Shepard v. United States
290 U.S. 96, 54 S.Ct. 22, 78 L.Ed. 196 (1933)

  • Shepard was married, but was in love with another woman.
  • Shepard’s wife was poisoned.  As she lay on her deathbed she told her nurse that she believed that the whisky she had been drinking was poisoned and said, “Dr. Shepard has poisoned me!”
  • Shepard was arrested in charged with murder.
  • At trial, the prosecution attempted to introduce Mrs. Shepard’s statement.
    • Shepard objected on the grounds that it was hearsay.
    • The prosecution argued that under the common law, it was a dying declaration and was therefore an exception to hearsay.
  • The Trial Judge originally struck the statement, but the nurse then testified that Mrs.
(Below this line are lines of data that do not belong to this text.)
/-! ### Delivering -/

/-- An element of a reading port on its lane: the lane's 36 bits, or the pair's 72, and the flags (R86 to R88). -/
def AgView.lift (v : AgView) (e8 n : Nat) : BitVec 72 × Flags :=
  let f := v.p.sfmt
  if f = 0 then
    let x := Num.convIn .f64 127 n
    (Num.packFD x.1, x.2)
  else if f ≤ 6 then
    let x := Num.convIn (sfloat f) e8 n
    ((Num.packFF x.1).setWidth 72, x.2)
  else if storageBits f = 64 then (pairOfI32 (BitVec.ofNat 32 n) (BitVec.ofNat 32 (n / 2 ^ 32)), 0#5)
  else ((intIn f n).setWidth 72, 0#5)

/-- The tokens of a pass of a reading stream: whole instances, whose positions past the pattern's end travel masked (R237). -/
def AgView.passTokens (v : AgView) (p : Pattern) : Nat :=
  let per := prod (cycleExts v.d.lv)
  (p.count + per * v.lanes - 1) / (per * v.lanes) * per

/-- Token `t` of a pass over pattern `p`, from its answers. -/
def AgView.tokenOf (v : AgView) (p : Pattern) (t : Nat) : Token × Flags :=
  let pair := v.d.ty = 1
  let e8 := if v.p.bs then v.st.answers.getD (2 * v.burstOf t + 1) 0 else 127
  let has (l : Nat) : Bool := decide (l < v.lanes) && decide (t * v.lanes + l < p.count)
  let raw (l : Nat) : Nat :=
    let k := t * v.lanes + l
    let n := v.st.answers.getD (2 * k) 0
    if v.p.sfmt = 6 then (if (v.elemAt p k).2 then n / 16 else n % 16) else n
  let vals := (List.range v.lanes).map (fun l => if has l then v.lift e8 (raw l) else (0#72, 0#5))
  let at' (l : Nat) : BitVec 72 := (vals.getD l (0#72, 0#5)).1
  let lane (i : Nat) : Lane :=
    if pair then (at' (i / 2) >>> (36 * (i % 2))).setWidth 36 else (at' i).setWidth 36
  let per := prod (cycleExts v.d.lv)
  let last := decide (v.passTokens p ≤ t + 1)
  ({ v := VReg.build lane (mask8 (fun i => has (if pair then i / 2 else i))),
     rank := if last then 7 else endRank (cycleExts v.d.lv) (t % per), cut := false, prb := false },
   vals.foldl (fun a x => a ||| x.2) 0#5)

/-- A reading stream delivers its next token; a lookup stream the next token of the answer to its oldest query, all of whose words
are there. -/
def State.agDeliver (s : State) (rid u : Nat) (room : Bool) : AgGot :=
  match s.res.find? rid with
  | none => .no
  | some r =>
    match r.ag u with
    | none => .no
    | some v =>
      let c := v.st.core
      if v.p.out ∨ v.st.frozen ∨ !room ∨ (r.isSource u ∧ r.ending) then .no
      else
        let finish (r : Residency) (last : Bool) (s : State) : State :=
          let s := (s.putRes rid r).headEvent rid u v.x.core.out.isEmpty
          match last && v.st.next.isNone, v.st.cmd with
          | true, some id => (s.onRes rid (fun r => r.onStream u (fun st => { st with cmd := none }))).endBinding id
          | _, _ => s
        match v.st.core.bound with
        | some (.pattern p) =>
          let t := c.tokens
          let ks := (List.range v.lanes).filter (fun l => t * v.lanes + l < p.count)
          let got := ks.all (fun l => (v.st.answers.find? (2 * (t * v.lanes + l))).isSome)
          let b := 2 * v.burstOf t + 1
          let scaled := !v.p.bs || ks.isEmpty || (v.st.answers.find? b).isSome
          if !c.active ∨ !got ∨ !scaled then .no
          else
            let (tok, fl) := v.tokenOf p t
            if !r.sourceMay v.x tok.rank then .no
            else
              let last := tok.rank = 7
              let answers := ks.foldl (fun m l => m.drop (2 * (t * v.lanes + l))) v.st.answers
              let answers := if last ∨ (t + 1) % v.p.burst = 0 then answers.drop b else answers
              let c := { c with tokens := t + 1 }
              let c := if last then v.passEnd c else c
              let x := { v.x with core := { v.x.core with sticky := v.x.core.sticky ||| fl, fires := v.x.core.fires + 1 } }
              let r := r.setStream u { v.st with core := c, answers := answers }
              .ok (finish ((r.sourceEmit u x tok).syncStream u) last s)
        | some (.grid g) =>
          (match c.held with
           | q :: qs =>
             let n := (g.queryWords q).length
             let keys := (List.range n).map (fun k => 2 * (c.tokens / g.width * g.words + k))
             if !keys.all (fun k => (v.st.answers.find? k).isSome) then .no
             else
               let (ts, fl) := g.answer q (keys.map (fun k => v.st.answers.getD k 0))
               let i := c.tokens % g.width
               let whole := i + 1 = g.width
               let last := whole && q.rank = 7
               let t := ts.getD i q
               let hasOut := !(r.outs u false).isEmpty
               let core := { v.x.core with fires := v.x.core.fires + 1, sticky := v.x.core.sticky ||| fl }
               let x := { v.x with core := if hasOut then core.put (.tok t) else core }
               let c := { c with tokens := c.tokens + 1, held := if whole then qs else c.held }
               let c := if last then v.passEnd c else c
               let answers := if whole then keys.foldl (fun m k => m.drop k) v.st.answers else v.st.answers
               .ok (finish ((r.setUnit u x).setStream u { v.st with core := c, answers := answers }) last s)
           | [] => .no)
        | none => .no

/-- The output queue of a unit has room. -/
def Residency.queueRoom (r : Residency) (u : Nat) : Bool :=
  match r.units[u]?, r.rec' u with
  | some x, some un => decide (x.core.out.length < un.depth)
  | _, _ => false

def State.unitRoom (s : State) (rid u : Nat) : Bool := ((s.res.find? rid).map (fun r => r.queueRoom u)).getD false

def execAgStreamDeliver (rid stream : Nat) (s : State) : Out :=
  inMotionAt rid stream (fun s => s.agAct rid stream (s.agDeliver rid stream (s.unitRoom rid stream))) s

/-! ### Taking a token -/

/-- A stream takes the next `n` words at its input, after which its own state is `c`. `eos`, where given, says whether they
end the stream. `saves` holds back the third cut (R347). -/
def State.agTakeN (s : State) (rid u n : Nat) (eos : Option Bool) (c : StreamCore) (after : StreamCore → StreamCore) : AgGot :=
  match s.res.find? rid with
  | none => .no
  | some r =>
    match r.units[u]? with
    | none => .no
    | some x =>
      let y := (List.range n).foldl (fun (y : UnitSt) _ => y.consume false [0]) x
      let ended := (eos.map (fun b => y.core.eos.set 0 b)).getD y.core.eos
      let y := { y with core := { y.core with fires := y.core.fires + 1, eos := ended } }
      let saves := y.core.savesDue
      if saves ∧ !r.mayCut x.core then .no
      else if y.overflowed then .ok (s.putRes rid (r.elementFault u 4 0 0))
      else
        let r := (r.setUnit u (if saves then y.save else y)).onStream u (fun st => { st with core := c })
        let r := (r.syncStream u).onStream u (fun st => { st with core := after st.core })
        .ok ((List.range n).foldl (fun (s : State) i =>
          s.consumedAt rid u { x with inp := modifyAt x.inp 0 (List.drop i) } [0]) (s.putRes rid r))

/-- A stream takes the word at its input. -/
def State.agTake (s : State) (rid u : Nat) (c : StreamCore) (after : StreamCore → StreamCore) : AgGot :=
  s.agTakeN rid u 1 none c after

/-- GRID_LOOKUP_QUERY: the query at the input enters the stream's queue of 64 (R238, R279). -/
def State.gridQuery (s : State) (rid u : Nat) : AgGot :=
  match s.res.find? rid with
  | none => .no
  | some r0 =>
    match (r0.ag u).bind (fun v => if v.p.out ∨ v.st.frozen then none else r0.startPass u v) with
    | none =>
      -- a query after the last pass is discarded
      (match r0.ag u with
       | some v =>
         if !v.p.out ∧ !v.st.core.active ∧ (v.x.head 0).isSome ∧ 0 < v.x.core.begun ∧ r0.gosFor u ≤ v.x.core.begun
             ∧ (r0.loose u ∨ r0.rootDone) then s.agTakeN rid u 1 (some true) v.st.core id
         else .no
       | none => .no)
    | some r =>
      match r.ag u with
      | none => .no
      | some v =>
        match v.st.core.bound, v.x.head 0, v.st.core.held with
        | some (.grid _), some t, held =>
          if 64 ≤ held.length ∨ ((held.getLast?).map (·.rank)) = some 7 then .no
          else
            let cut := (v.x.consume false [0]).core.savesDue
            (s.putRes rid r).agTake rid u { v.st.core with held := held ++ [{ t with cut := cut }] } id
        | _, _, _ => .no
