-- ==== Sys2Proof/Machine/Placing.lean ====
section
/-! DEFINITION. Choosing and placing entries, the end of a residency, pre-emption, and column repair (R211, R217 to R219, R289,
R331, R361, R369, R370, R374, R435). -/

namespace Sys2Proof.Machine

/-! ### Regions (R167, R168, R217) -/

/-- Two rectangles of sites overlap. -/
def overlap (a b : (Nat × Nat) × (Nat × Nat)) : Bool :=
  a.1.1 < b.1.1 + b.2.1 && b.1.1 < a.1.1 + a.2.1 && a.1.2 < b.1.2 + b.2.2 && b.1.2 < a.1.2 + a.2.2

def Residency.box (r : Residency) : (Nat × Nat) × (Nat × Nat) := ((r.ox, r.oy), shapeSize r.plan.img.shape)

/-- The regions in use on an island, without residency `but`. -/
def State.boxes (s : State) (isl : Nat) (but : Option Nat) : List ((Nat × Nat) × (Nat × Nat)) :=
  (s.res.filter (fun r => r.2.island = isl && some r.1 ≠ but)).map (fun r => r.2.box)

/-- The free site count of an island. -/
def State.freeSites (s : State) (isl : Nat) : Nat :=
  2560 - ((s.boxes isl none).map (fun b => b.2.1 * b.2.2)).sum

/-- The first region of an island that matches the image and is free, residency `but` apart. -/
def State.freeRegion (s : State) (isl : Nat) (im : Image) (but : Option Nat) : Option (Nat × Nat) :=
  (origins im.shape).find? (fun o =>
    (s.boxes isl but).all (fun b => !overlap (o, shapeSize im.shape) b) && im.fits o)

/-- An island reports free regions: granted, ready, and under no repair (R217, R361). -/
def State.mayPlaceOn (s : State) (isl : Nat) : Bool :=
  s.granted isl && s.islandReady isl && ((s.repair).map (·.island)) ≠ some isl

/-- The island and region of an entry (R217 step 2). -/
def State.regionFor (s : State) (i : Nat) (im : Image) : Option (Nat × (Nat × Nat)) :=
  (List.range 64).foldl (fun (acc : Option (Nat × (Nat × Nat))) isl =>
    if !s.mayPlaceOn isl ∨ !(s.reserved.getD isl i == i) then acc
    else match s.freeRegion isl im none with
      | none => acc
      | some o =>
        match acc with
        | some (b, _) => if s.freeSites b < s.freeSites isl then some (isl, o) else acc
        | none => some (isl, o)) none

/-! ### The READY entries (R217 step 1) -/

def State.entryBefore (s : State) (a b : Nat) : Bool :=
  let x := s.entry a
  let y := s.entry b
  if x.pri ≠ y.pri then x.pri < y.pri
  else if s.since x.rtime ≠ s.since y.rtime then s.since y.rtime < s.since x.rtime
  else a < b

/-- Insertion into a list kept in order. -/
def insertWith (lt : Nat → Nat → Bool) (x : Nat) : List Nat → List Nat
  | [] => [x]
  | y :: ys => if lt x y then x :: y :: ys else y :: insertWith lt x ys

def State.readyOrder (s : State) : List Nat :=
  ((s.entries.filter (fun e => e.2.st = .ready)).map (·.1)).foldl (fun l i => insertWith s.entryBefore i l) []

/-- The images of a READY entry: the saved one, or those read now. -/
def State.candidate (s : State) (i : Nat) : Except (Nat × Refuse) (List Nat × Image) :=
  match (s.entry i).saved, s.saved.find? i with
  | some _, some v => .ok (v.res.images, v.res.plan.img)
  | _, _ => s.entryImages (s.entry i)

/-- The master distributor may use the save area of an entry that has one (R415, R420, log 105). -/
def State.areaReadable (s : State) (i : Nat) : Bool :=
  match (s.entry i).saved, s.saved.find? i with
  | some _, some v => s.ownsArea v.area v.size
  | _, _ => true

/-- What a pass does: an entry is placed, or its image is refused. -/
inductive Choice where
  | place  (i isl : Nat) (o : Nat × Nat) (l : List Nat) (im : Image)
  | refuse (i cfg : Nat) (r : Refuse)

/-- The first entry, in order, that can be placed or must be refused. -/
def State.choice (s : State) : List Nat → Option Choice
  | [] => none
  | i :: is =>
    match s.candidate i with
    | .error (cfg, r) => some (.refuse i cfg r)
    | .ok (l, im) =>
      if !(origins im.shape).any im.fits then
        some (.refuse i 0 ((firstFail (misplaced im 0 0)).getD { code := .place, sect := 0, idx := 0 }))
      else match (if s.areaReadable i then s.regionFor i im else none) with
        | some (isl, o) => some (.place i isl o l im)
        | none => s.choice is

/-! ### The end of a residency (R211, R218, R219, R301, R310, R313) -/

/-- The commands of a residency that ends: those of its streams and region, and the copy that launched it. -/
def State.endCmds (s : State) (lid : Nat) (err : Bool) (ratio : Nat → Bool) : State :=
  { s with cmds := s.cmds.map (fun c =>
      let mine := match c.2.disp with
        | .ag l _ _ => l == lid
        | .region l => l == lid
        | _ => false
      let done (e : Bool) : Nat × Cmd := (c.1, { c.2 with job := .done, err := c.2.err || e })
      match c.2.job with
      | .via l _ _ f => if l = lid then done (err || !ratio f) else c
      | .bound => if mine then done true else c
      | .mark _ => if mine then done err else c
      | .probe _ _ => if mine then done true else c
      | .unit =>
        if !mine then c
        else match c.2.instr with
          | .unbind .. => done false
          | _ => done true
      | _ => c) }

/-- Tokens delivered or taken at a wide port (R301). -/
def Residency.portTokens (r : Residency) (wp : Nat) : Nat :=
  (((r.agAt wp).bind (fun u => r.units[u]?)).map (fun x => x.core.fires)).getD 0

/-- Residency `rid` ends: the release of R219 with its region, its commands and its accesses. -/
def State.endRes (s : State) (rid : Nat) (err : Bool) : State :=
  match s.res.find? rid with
  | none => s
  | some r =>
    let i := r.portTokens 0
    let o := r.portTokens 1
    let ratio (f : Nat) : Bool := i * (f / 256 + 1) == o * (f % 256 + 1)
    let s := s.endCmds rid err ratio
    let mine (w : Owner) : Bool := match w with
      | .stream a _ _ => a == rid
      | _ => false
    let s := { s with res := s.res.drop rid, reqs := s.reqs.filter (fun q => !mine q.2.owner || (match q.2.op with
                        | .write _ _ => true
                        | .half _ _ => true
                        | _ => false)),
                      walks := s.walks.filter (fun w => match w.2.who with
                        | .stream a _ => a ≠ rid
                        | _ => true),
                      preempt := s.preempt.filter (fun p => p.2 ≠ rid) }
    (s.panResEnd rid).releaseEntry (rid % 4096) err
Shepard also said that she knew she was going to die.  The Trial Judge then allowed the statement to be admitted.
    • One of the requirements for a dying declaration to be admissible is that the declarant must believe they are going to die.
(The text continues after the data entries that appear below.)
/-- Something that the host sent is still on its way: an access at a peer, or a message that its ring has no room for. -/
def State.hostBusy (s : State) : Bool := s.reqs.any (fun q => q.2.owner = .host) || s.ringq.any (·.host)

/-- What the host sends is performed in the order in which it arrives, once all before it has been (R409, R410), and where the log has
room for its records (R392). -/
def State.hostSend (s : State) (op : HostOp) : State :=
  let t := s.hostTake op
  if s.hostBusy ∨ s.hostq ≠ [] ∨ !s.logFits t then { s with hostq := s.hostq ++ [op] } else t

/-- The oldest of what waits is performed. -/
def State.hostNext (s : State) : State :=
  match s.hostq with
  | [] => s
  | op :: ops =>
    let t := State.hostTake { s with hostq := ops } op
    if s.hostBusy ∨ !s.logFits t then s else t

/-- HOST_ACCESS. -/
def execHostAccess (r : HostReq) (s : State) : Out := .next (if s.readyBit 1 then s.hostSend (.access r) else s)

/-- MAILBOX_WRITE: a message of the host for the ring that MBOX names (R410). -/
def execMailboxWrite (bytes : List Byte) (s : State) : Out :=
  if bytes.length < 8 ∨ 4096 < bytes.length ∨ bytes.length % 8 ≠ 0 ∨ !s.readyBit 1 then .next s
  else .next (s.hostSend (.mail bytes))

/-! ### Update apertures (R394) -/

/-- A write of `v` to doubleword `k` of an aperture, which is not made where the ME is in reorder or buffer mode. Its ATOMIC record
names a requester that the event does not give (R389, log 13); without room for it in the log the write waits (R392). -/
def State.apertureWrite (s : State) (me k : Nat) (v : Word) : State :=
  if s.meTaken me then s
  else if s.apertureBad me v then s.aperture me k v
  else
    let t := (s.apertureEvent me (2 ^ 32) v).aperture me k v
    if s.logFits t then t else s

def execApertureMadd (me : Nat) (value : Word) (s : State) : Out := .next (s.apertureWrite me 0 value)
def execApertureMsaddI (me : Nat) (value : Word) (s : State) : Out := .next (s.apertureWrite me 1 value)
def execApertureMsaddN (me : Nat) (value : Word) (s : State) : Out := .next (s.apertureWrite me 2 value)
def execApertureMminI (me : Nat) (value : Word) (s : State) : Out := .next (s.apertureWrite me 3 value)
def execApertureMmaxI (me : Nat) (value : Word) (s : State) : Out := .next (s.apertureWrite me 4 value)
def execApertureMminN (me : Nat) (value : Word) (s : State) : Out := .next (s.apertureWrite me 5 value)
def execApertureMmaxN (me : Nat) (value : Word) (s : State) : Out := .next (s.apertureWrite me 6 value)
def execApertureMswap (me : Nat) (value : Word) (s : State) : Out := .next (s.apertureWrite me 7 value)

/-! ### Faults of the hardware (R360, R362, R364, R368) -/

/-- MD_FAILOVER: the active copy fails, and the standby takes over (R362). -/
def execMdFailover (s : State) : Out := .next { s with failover := !s.failover }

/-- SOFT_ERROR: a word, a token or a configuration storage is corrupted (R360, R361). -/
def execSoftError (u : Upset) (s : State) : Out :=
  match u with
  | .single a => .next { s with single := if s.bad.contains (a / 8) then s.single else insertNat (a / 8) s.single }
  | .uncorrectable a => .next { s with bad := insertNat (a / 8) s.bad, single := removeNat (a / 8) s.single }
  | .parity rid u port =>
    .next ((s.onRes rid (fun r => if r.broken.isNone ∧ r.hold = .running then r.elementFault u 2 port 0 else r)).siteReport rid u)
  | .config rid u =>
    .next ((s.onRes rid (fun r => if r.broken.isNone ∧ r.hold = .running then r.elementFault u 3 0 0 else r)).siteReport rid u)

/-- The contexts of a core that run. -/
def State.busyCore (s : State) (core : Nat) : Bool :=
  (List.range 8).any (fun x => (s.ctx (core * 8 + x)).st = .runnable)

/-- CORE_POWER_GATED: a core with no runnable context stops issuing; it keeps its state (R368, log 34). -/
def execCorePowerGated (core : Nat) (s : State) : Out :=
  .next (if s.busyCore core then s else s.setCore core { s.core core with gated := true })

def execCorePoweredUp (core : Nat) (s : State) : Out := .next (s.setCore core { s.core core with gated := false })

/-- Where State.spares counts the spares of the kind that a copy takes: the spare rows of its bank, or the spare bank of its channel. -/
def RowCopy.key (c : RowCopy) : Nat := if c.whole then 2 * c.channel + 1 else 256 * c.bank + 2 * c.channel

/-- The spares of that kind (R364). -/
def RowCopy.limit (c : RowCopy) : Nat := if c.whole then 1 else 64

/-- The copy of the row, or of the whole bank, that holds word number `w`. -/
def copyOf (w : Nat) (whole : Bool) : RowCopy :=
  { channel := dramChannel w, bank := Config.dramBank w, row := Config.dramRow w, whole := whole }

/-- A DRAM word that needs correction, in a channel that is not copying. -/
def State.needsSpare (s : State) (w : Nat) : Bool :=
  s.single.contains w && (match s.home (8 * w) with
    | .dram _ _ => true
    | _ => false) && !s.copying.any (fun c => c.channel = dramChannel w)

/-- The firmware maps a spare in place of the row, or bank, of such a word, where one is left, and the channel copies its data (R364,
log 67). -/
def State.mapSpare (s : State) (w : Nat) (whole : Bool) : State :=
  let c := copyOf w whole
  if s.needsSpare w ∧ s.spares.getD c.key 0 < c.limit then { s with copying := s.copying ++ [c] } else s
  • The Trial Court found Shepard guilty of murder.  Shepard appealed.
    • Shepard unsuccessfully argued that his wife was suicidal and had poisoned herself.
  • The Appellate Court affirmed.  Shepard appealed.
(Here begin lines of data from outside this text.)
-- ==== Sys2Proof/Machine/Core.lean ====
section
/-! DEFINITION. The machine that the host runs. -/

def Sys2Proof.core : Host.Core :=
  { State := Sys2Proof.Machine.State, Fault := Sys2Proof.Machine.Fault, Refusal := Sys2Proof.Machine.Refusal,
    step := Sys2Proof.Machine.step, reset := Sys2Proof.Machine.State.reset }
end

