-- ==== Sys2Proof/Certificates/Slice0/Obligations.lean ====
section
/-! DEFINITION. The statements for the provers. -/

section

open Sys2Proof Sys2Proof.Machine

/-! ### Integer instructions -/

/-- R45, R46: the value of every three-register integer instruction, the g registers it leaves and its frame.
R47 to R51: the instructions with an immediate. -/
def Obligations.IntegerResults : Prop :=
  (∀ (s : State) (d a b : GReg) (k : BitVec 2), let x := s.me.get a; let y := s.me.get b
    (∃ t, exec (.add d a b) s = .next t ∧ Wrote d (x + y) 1 s t)
    ∧ (∃ t, exec (.sub d a b) s = .next t ∧ Wrote d (x - y) 1 s t)
    ∧ (∃ t, exec (.and d a b) s = .next t ∧ Wrote d (x &&& y) 1 s t)
    ∧ (∃ t, exec (.or d a b) s = .next t ∧ Wrote d (x ||| y) 1 s t)
    ∧ (∃ t, exec (.xor d a b) s = .next t ∧ Wrote d (x ^^^ y) 1 s t)
    ∧ (∃ t, exec (.andn d a b) s = .next t ∧ Wrote d (x &&& ~~~y) 1 s t)
    ∧ (∃ t, exec (.sll d a b) s = .next t ∧ Wrote d (x <<< (y.extractLsb' 0 6).toNat) 1 s t)
    ∧ (∃ t, exec (.srl d a b) s = .next t ∧ Wrote d (x >>> (y.extractLsb' 0 6).toNat) 1 s t)
    ∧ (∃ t, exec (.sra d a b) s = .next t ∧ Wrote d (x.sshiftRight (y.extractLsb' 0 6).toNat) 1 s t)
    ∧ (∃ t, exec (.min d a b) s = .next t ∧ Wrote d (if x.toInt ≤ y.toInt then x else y) 1 s t)
    ∧ (∃ t, exec (.max d a b) s = .next t ∧ Wrote d (if x.toInt ≤ y.toInt then y else x) 1 s t)
    ∧ (∃ t, exec (.minn d a b) s = .next t ∧ Wrote d (if x.toNat ≤ y.toNat then x else y) 1 s t)
    ∧ (∃ t, exec (.maxn d a b) s = .next t ∧ Wrote d (if x.toNat ≤ y.toNat then y else x) 1 s t)
    ∧ (∃ t, exec (.slt d a b) s = .next t ∧ Wrote d (if x.toInt < y.toInt then 1 else 0) 1 s t)
    ∧ (∃ t, exec (.sltn d a b) s = .next t ∧ Wrote d (if x.toNat < y.toNat then 1 else 0) 1 s t)
    ∧ (∃ t, exec (.lea d a b k) s = .next t ∧ Wrote d (x + (y <<< k.toNat)) 1 s t))
  ∧ ∀ (s : State) (d a : GReg) (imm : BitVec 16) (n : BitVec 6) (j : BitVec 21) (pos : BitVec 2), let x := s.me.get a
    (∃ t, exec (.addi d a imm) s = .next t ∧ Wrote d (x + imm.signExtend 64) 1 s t)
    ∧ (∃ t, exec (.andi d a imm) s = .next t ∧ Wrote d (x &&& imm.setWidth 64) 1 s t)
    ∧ (∃ t, exec (.ori d a imm) s = .next t ∧ Wrote d (x ||| imm.setWidth 64) 1 s t)
    ∧ (∃ t, exec (.xori d a imm) s = .next t ∧ Wrote d (x ^^^ imm.setWidth 64) 1 s t)
    ∧ (∃ t, exec (.slti d a imm) s = .next t ∧ Wrote d (if x.toInt < imm.toInt then 1 else 0) 1 s t)
    ∧ (∃ t, exec (.sltni d a imm) s = .next t
        ∧ Wrote d (if x.toNat < (imm.signExtend 64).toNat then 1 else 0) 1 s t)
    ∧ (∃ t, exec (.slli d a n) s = .next t ∧ Wrote d (x <<< n.toNat) 1 s t)
    ∧ (∃ t, exec (.srli d a n) s = .next t ∧ Wrote d (x >>> n.toNat) 1 s t)
    ∧ (∃ t, exec (.srai d a n) s = .next t ∧ Wrote d (x.sshiftRight n.toNat) 1 s t)
    ∧ (∃ t, exec (.li d j) s = .next t ∧ Wrote d (j.signExtend 64) 1 s t)
    ∧ (∃ t v, exec (.insh d pos imm) s = .next t ∧ Wrote d v 1 s t
        ∧ ∀ i, i < 64 → v.getLsbD i
            = if i / 16 = pos.toNat then imm.getLsbD (i % 16) else (s.me.get d).getLsbD i)
    ∧ (∃ t, exec (.pcadd d j) s = .next t ∧ Wrote d (s.me.pc + j.signExtend 64 * 4#64) 1 s t)

/-- R45, R46: the low half and the two high halves of the product; quotient and remainder, with the rules for a divisor of 0 and for the most negative number divided by −1. -/
def Obligations.MultiplyAndDivide : Prop :=
  ∀ (s : State) (d a b : GReg), let x := s.me.get a; let y := s.me.get b
    (∃ t, exec (.mul d a b) s = .next t ∧ Wrote d (x * y) 1 s t)
    ∧ (∃ t, exec (.mulh d a b) s = .next t ∧ Wrote d (BitVec.ofInt 64 (x.toInt * y.toInt / 2 ^ 64)) 1 s t)
    ∧ (∃ t, exec (.mulhn d a b) s = .next t ∧ Wrote d (BitVec.ofNat 64 (x.toNat * y.toNat / 2 ^ 64)) 1 s t)
    ∧ (∃ t q, exec (.div d a b) s = .next t ∧ Wrote d q 1 s t
      ∧ (y = 0 → q = -1) ∧ (x.toInt = -2 ^ 63 → y.toInt = -1 → q = x)
      ∧ (y ≠ 0 → ¬(x.toInt = -2 ^ 63 ∧ y.toInt = -1) → q.toInt = x.toInt.tdiv y.toInt))
    ∧ (∃ t r, exec (.rem d a b) s = .next t ∧ Wrote d r 1 s t
      ∧ (y = 0 → r = x) ∧ (x.toInt = -2 ^ 63 → y.toInt = -1 → r = 0)
      ∧ (y ≠ 0 → r.toInt = x.toInt.tmod y.toInt))
    ∧ (∃ t q, exec (.divn d a b) s = .next t ∧ Wrote d q 1 s t
      ∧ (y = 0 → q = -1) ∧ (y ≠ 0 → q.toNat = x.toNat / y.toNat))
    ∧ (∃ t r, exec (.remn d a b) s = .next t ∧ Wrote d r 1 s t
      ∧ (y = 0 → r = x) ∧ (y ≠ 0 → r.toNat = x.toNat % y.toNat))

/-- R45: the counts of CLZ, CTZ and POPC, said bit by bit. -/
def Obligations.BitCounts : Prop :=
  ∀ (s : State) (d a : GReg), let x := s.me.get a
    (∃ t, ∃ n : Nat, exec (.clz d a) s = .next t ∧ Wrote d (BitVec.ofNat 64 n) 1 s t
      ∧ n ≤ 64 ∧ (∀ i, 64 - n ≤ i → x.getLsbD i = false) ∧ (n < 64 → x.getLsbD (63 - n) = true))
    ∧ (∃ t, ∃ n : Nat, exec (.ctz d a) s = .next t ∧ Wrote d (BitVec.ofNat 64 n) 1 s t
      ∧ n ≤ 64 ∧ (∀ i, i < n → x.getLsbD i = false) ∧ (n < 64 → x.getLsbD n = true))
    ∧ (∃ t, exec (.popc d a) s = .next t
      ∧ Wrote d (BitVec.ofNat 64 ((List.range 64).countP (fun i => x.getLsbD i))) 1 s t)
    • The Appellate Court found that the statement was not admissible as a dying declaration.
    • However, the Appellate Court found that the statement was admissible to prove Mrs. Shepard’s state of mind.
      • Shepard had introduced testimony that suggested Mrs. Shepard was suicidal.  The prosecution argued that Mrs. Shepard’s statement proved that she was not suicidal.
        • People who commit suicide don’t normal accuse others of poisoning them.
        • The statement could not be used to prove the allegation that Shepard actually poisoned his wife, only that she believed that Shepard poisoned her and that belief rebuts Shepard’s argument that she poisoned herself.
  • The US Supreme Court reversed.
    • The US Supreme Court found that the statement had not been used to show state of mind.  The prosecution had offered it as proof of a dying declaration.
      • The trial record showed that the statement was admitted upon the footing of a dying declaration and not merely indicative of the persistence of a will to live.
        • No jury instruction had been issued on how the jury was to use the testimony.
    • The Court distinguished statements that look forward from those that look backwards.  Forward-looking statements about one’s own actions such as, “I’m going to the zoo tomorrow” hold more weight in establishing state of mind, than backwards-looking statements about another’s action such as “I’ve been poisoned.”
      • Basically, in this case you have to rely on Shepard’s wife’s memory.
  • This case modified the Hillman Doctrine by saying that only forward looking statements of intention can be used inferentially to prove other matters which are in issue.
    • Backwards looking statements are now known as “Shepard Statements”.
    • See Mutual Life Ins. Co. v. Hillmon (145 U.S. 285 (1982)).
  • This case was decided under the common law.  Today it would be governed by FRE 803(3).
    • FRE 803(3) specifically excludes statements of memory or belief to prove the fact remembered or believed unless it relates to the execution, revocation, identification, or terms of declarant’s will.